--- MATERIAL PROVIDED ---
/-- The check of a post ends (R405, R406): its descriptor is read, BUSY falls, RESULT is written and a good post is
queued. -/
def State.finishPost (s : State) (p : HostPost) : State :=
  let l := bits p.word 0 52 / 128
  let a := if s.postAddrOk p.word then s.coherent l else (false, s)
  let b := if s.postAddrOk p.word then a.2.coherent (l + 1) else (false, a.2)
  let r := b.2.postResult p.frame p.vf p.word (a.1 || b.1)
  let s1 := match r.2 with | some d => b.2.touchCtx d.ctx | none => b.2
  let w := setBits (setBits (s1.dev (hpstatKey p.frame)) 60 3 r.1) 63 1 0
  match r.2 with
  | some d => (s1.setDev (hpstatKey p.frame) (setBits w 0 16 (bits w 0 16 + 1))).enqueueLaunch (unitOf d.level p.frame) (Launch.new d)
  | none => s1.setDev (hpstatKey p.frame) w

/-- Posts made before the present cycle are through their check. -/
def State.finishPosts (s : State) : State :=
  (s.posts.filter fun p => decide (p.born < s.cycle)).foldl State.finishPost
    { s with posts := s.posts.filter fun p => decide (s.cycle ≤ p.born) }

/-- A write of HPOST in the window of a frame (R405, R406); `vf`: by a virtual function. While a post of the window is
being checked, it is dropped and counted. DEDUCED (log 97). -/
def State.hostPost (s : State) (frame : Nat) (vf : Bool) (v : Word) : State :=
  let w := s.dev (hpstatKey frame)
  if bits w 63 1 = 1 then s.setDev (hpstatKey frame) (satAdd w 16 16 1)
  else { s.setDev (hpstatKey frame) (setBits w 63 1 1) with posts := s.posts ++ [⟨frame, vf, v, s.cycle⟩] }

/-- A write of HMSG deposits a word at the frame's target slot (R405, R407). -/
def State.hostMsg (s : State) (frame : Nat) (v : Word) : State :=
  let w := s.dev (blockReg 8 (0x2_0100 + 8 * frame))
  s.deposit (s.cellOfLogical (bits w 2 14) * 4 + bits w 0 2) v (bits w 24 2) (bits w 26 6) false .module

/-- Slice offset of BAR 2 as a physical address of this module (R13). DEDUCED: offsets above 2 TiB are
taken too, as R16 gives BAR 2 accesses to the control window their privilege. DEDUCED (log 32). -/
def State.barPa (s : State) (off : Nat) : Nat := s.node * 2 ^ 48 + off % 2 ^ 48 / 8 * 8

/-- A request of the host at the home of a line (R94, R407). -/
def hostPkt (op : CohOp) (line : Nat) (o : NcOp) : Pkt := ⟨op, line, 0, homeComb line, 0, false, some o⟩

/-- 8 bytes are written through BAR 2, at their home (R94, R407). -/
def State.hostStore (s : State) (off : Nat) (v : Word) : State :=
  match s.physLoc (s.barPa off) .nc true with
  | some (.mem a _) =>
    s.homeRequest (hostPkt .ncwr (a / 128)
      { NcOp.new .host with addr := a, n := 8, data := putBytes 0 (a % 128) 8 v.toNat, mask := byteMask (a % 128) 8 })
  | some l => (s.elemPut 0 .machine [] l 8 v.toNat false).1
  | none => s

/-- 8 bytes are read through BAR 2, at their home (R407). DESIGN CHOICE (log 31). -/
def State.hostLoad (s : State) (off : Nat) : State :=
  match s.physLoc (s.barPa off) .nc false with
  | some (.mem a _) => s.homeRequest (hostPkt .ncrd (a / 128) { NcOp.new .host with addr := a, n := 8 })
  | some l =>
    let r := s.unitRead 0 .machine (locsFrom l 8)
    { r.2.2 with hostData := BitVec.ofNat 64 r.1 }
  | none => { s with hostData := Config.freeWord s.free, free := s.free + 1 }

/-- The frame of a window of BAR 0 and the offset in it (R404): a virtual function sees the windows of its own frame, at the
offsets for frame 0. -/
def bar0Window (vf : Option Nat) (base off : Nat) : Option (Nat × Nat) :=
  let f := (off - base) / 0x1000
  let o := off % 0x1000 / 8 * 8
  if off < base ∨ 8 ≤ f then none
  else match vf with
    | some g => if f = 0 then some (g % 8, o) else none
    | none => some (f, o)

--- EXERCISE GOAL ---
Output nothing but the line containing "frame, at the" and each line after it in the entries above, exactly as written.

--- SOLUTION BELOW ---
/-- The frame of a window of BAR 0 and the offset in it (R404): a virtual function sees the windows of its own frame, at the
offsets for frame 0. -/
def bar0Window (vf : Option Nat) (base off : Nat) : Option (Nat × Nat) :=
  let f := (off - base) / 0x1000
  let o := off % 0x1000 / 8 * 8
  if off < base ∨ 8 ≤ f then none
  else match vf with
    | some g => if f = 0 then some (g % 8, o) else none
    | none => some (f, o)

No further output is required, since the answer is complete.